We first evaluate f at x, then evaluate f at the result of the first computation. Thus, we work the inner function first to obtain

\[f(f(x))=f\left(\dfrac{x}{x+1}\right) \nonumber \]

The notation f(x/(x + 1)) is asking us to replace each occurrence of x in the formula x/(x + 1) with the expression x/(x + 1). Confusing? Here is an easy way to think of this substitution. Suppose that we remove x from

\[f(x)=\dfrac{x}{x+1} \nonumber \]

replacing each occurrence of x with empty parentheses, which will produce the template

\[f(\space )=\dfrac{( \space)}{( \space)+1} \nonumber \]

Now, if asked to compute f(3), simply insert 3 into the blank areas between parentheses. In this case, we want to compute f(x/(x+ 1)), so we insert x/(x+ 1) in the blank space between each set of parentheses in (15) to obtain

\[f\left(\dfrac{x}{x+1}\right)=\dfrac{\dfrac{x}{x+1}}{\dfrac{x}{x+1}+1} \nonumber \]

We now have a complex fraction. The common denominator for both top and bottom of this complex fraction is x + 1. Thus, we multiply both numerator and denominator of our complex fraction by x + 1 and use the distributive property as follows.

\[\dfrac{\dfrac{x}{x+1}}{\dfrac{x}{x+1}+1}=\dfrac{\left(\dfrac{x}{x+1}\right)\color{blue}{(x+1)}}{\left(\dfrac{x}{x+1}+1\right)\color{blue}{(x+1)}}=\dfrac{\left(\dfrac{x}{x+1}\right)\color{blue}{(x+1)}}{\left(\dfrac{x}{x+1}\right)\color{blue}{(x+1)}+(1)\color{blue}{(x+1)}} \nonumber \]

Cancel and simplify.

\[\dfrac{\left(\dfrac{x}{x+1}\right)\color{blue}{(x+1)}}{\left(\dfrac{x}{x+1}\right)\color{blue}{(x+1)}+(1)\color{blue}{(x+1)}}=\dfrac{x}{x+(x+1)}=\dfrac{x}{2 x+1} \nonumber \]

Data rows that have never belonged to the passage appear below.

/-- `InterruptDispatch`: the first source, and the last by a deferred EI. -/
theorem test_dispatch_hypotheses :
    (let s : State := { busy with iflag := 0x1F }
     s.Ready ∧ s.stepStart.cpu.ime = true ∧ s.requested 0 = true ∧ ∀ j, j < 0 → s.requested j = false) ∧
    (let s : State := { start { cpu0 with eiDelay := 1 } [(0xFFFF, 0x10)] [] with iflag := 0x1F }
     s.Ready ∧ s.stepStart.cpu.ime = true ∧ s.requested 4 = true ∧ ∀ j, j < 4 → s.requested j = false) := by
  refine ⟨⟨⟨rfl, rfl, rfl⟩, rfl, ?_, ?_⟩, ⟨rfl, rfl, rfl⟩, rfl, ?_, ?_⟩ <;> decide +kernel

/-- `HaltedStep`: waiting and woken. -/
theorem test_halted_hypotheses :
    (let s : State := { busy with cpu := { busy.cpu with halted := true } }
     s.Ready ∧ s.cpu.halted = true ∧ ∀ j, j < 5 → s.requested j = false) ∧
    (let s : State := { busy with cpu := { busy.cpu with halted := true }, iflag := 0x10 }
     s.Ready ∧ s.cpu.halted = true ∧ 4 < 5 ∧ s.requested 4 = true) := by
  refine ⟨⟨⟨rfl, rfl, rfl⟩, rfl, ?_⟩, ⟨rfl, rfl, rfl⟩, rfl, ?_, ?_⟩ <;> decide +kernel

/-- `QuiescentStates`: faulted, stopped, and a joypad event. -/
theorem test_quiescent_hypotheses :
    ({ busy with fault := some (.illegalOpcode 0x0100 0xD3) } : State).fault = some (.illegalOpcode 0x0100 0xD3) ∧
    (let s : State := { busy with cpu := { busy.cpu with stopped := true } }
     s.fault = none ∧ s.inputs = [] ∧ s.cpu.stopped = true) ∧
    (let s : State := { busy with inputs := [.joypad 7 true, .cpuStep] }
     s.fault = none ∧ s.inputs = .joypad 7 true :: [.cpuStep]) := by
  and_intros <;> rfl

/-- `UndefinedOpcodeFaults` and `OnlyUndefinedBytesStop`: a step at 0xFD, and the two faults. -/
theorem test_undefined_hypotheses :
    (let s := start cpu0 [] [0xFD]
     s.Ready ∧ s.cpu.halted = false ∧ s.stepStart.cpu.ime = false ∧ s.stepStart.busRead s.cpu.pc = 0xFD ∧
      (0xFD : Byte) ∈ illegalOpcodes ∧ ∃ f, step s = .fault f) ∧
    exec (.illegal 0xD3) busy = .fault (.illegalOpcode busy.opAddr 0xD3) := by
  have stops {r : Result} (h : (match r with | .fault _ => true | .next _ | .refused _ => false) = true) : ∃ f, r = .fault f := by
    cases r <;> simp_all
  exact ⟨⟨⟨rfl, rfl, rfl⟩, rfl, rfl, by decide +kernel, by decide, stops (by decide +kernel)⟩, rfl⟩

/-- `ControlStateWriters`: each of the six changes happens. -/
theorem test_control_writers_hypotheses :
    (∃ t, exec .di busy = .next t ∧ t.cpu.ime ≠ busy.cpu.ime) ∧
    (∃ t, exec .ei busy = .next t ∧ t.cpu.eiDelay ≠ busy.cpu.eiDelay) ∧
    (∃ t, exec .halt busy = .next t ∧ t.cpu.halted ≠ busy.cpu.halted) ∧
    (let s : State := { busy with cpu := cpu0, iflag := 0x01, params := params false }
     ∃ t, exec .halt s = .next t ∧ t.cpu.skipInc ≠ s.cpu.skipInc) ∧
    (let s : State := { busy with params := params false }
     ∃ t, exec .stop s = .next t ∧ t.cpu.stopped ≠ s.cpu.stopped) ∧
    (let s : State := { busy with params := params true, key1Prep := true }
     ∃ t, exec .stop s = .next t ∧ t.doubleSpeed ≠ s.doubleSpeed) := by
  and_intros <;> exact ⟨_, rfl, by decide +kernel⟩

/-- `FlagAndStackPointerWriters` and `NonStoringFrame`. -/
theorem test_writers_hypotheses :
    (Instr.ldRHl .b).wf = true ∧ (Instr.ldRHl .b).keepsFlags = true ∧ (Instr.ldRHl .b).writesSp = false ∧
    (Instr.ldRHl .b).storesOrStops = false ∧ ∃ t, exec (.ldRHl .b) busy = .next t := ⟨rfl, rfl, rfl, rfl, _, rfl⟩

/-- The invariants that every step keeps, on a state that a run has not reached: line 153 at cycle 455, an active HBlank DMA. -/
theorem test_invariant_hypotheses :
    let s : State := { busy with
      params := params true
      ppu := { busy.ppu with lineCycle := 455, hdmaActive := true, hdmaLeft := 128, mode3Len := 232 }
      cart := { busy.cart with variant := .mbc1 } }
    s.MemWf ∧ s.MemBounds ∧ s.cart.Shaped ∧ s.ppu.LineInv ∧ s.Ranges ∧ s.apu.Ranges ∧ s.cart.BankInv ∧ s.bootMapped = false ∧
    ∃ t, step s = .next t := by
  and_intros
  all_goals first | decide +kernel | (refine exists_next ?_; decide +kernel)

/-- A load of `n` zero bytes but for the color byte and the type byte of the header. -/
def request (n : Nat) (color type : Byte) : LoadRequest where
  image := List.replicate 0x143 0 ++ color :: (List.replicate 3 0 ++ type :: List.replicate (n - 0x148) 0)
  bootRom := none
  saveRam := []
  rtc := none
  colorHardware := true
  timed := true
  ramPermissive := false
  haltBugCgb := false
  stopSkipsNextByte := false
  serialNormal := 4096
  serialFast := 128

In the final denominator, the value x = −1/2 makes the denominator 2x + 1 equal to zero. Hence, x = −1/2 is a restriction. In the body of our work, several fractions have denominators of x + 1 and are therefore undefined at x = −1. Thus, x = −1 is a restriction. No other denominators add additional restrictions.

Hence, for all values of x, except x = −1/2 and x = −1, the left-hand side of

\[f(f(x))=\dfrac{x}{2 x+1} \nonumber \]

is identical to the right-hand side.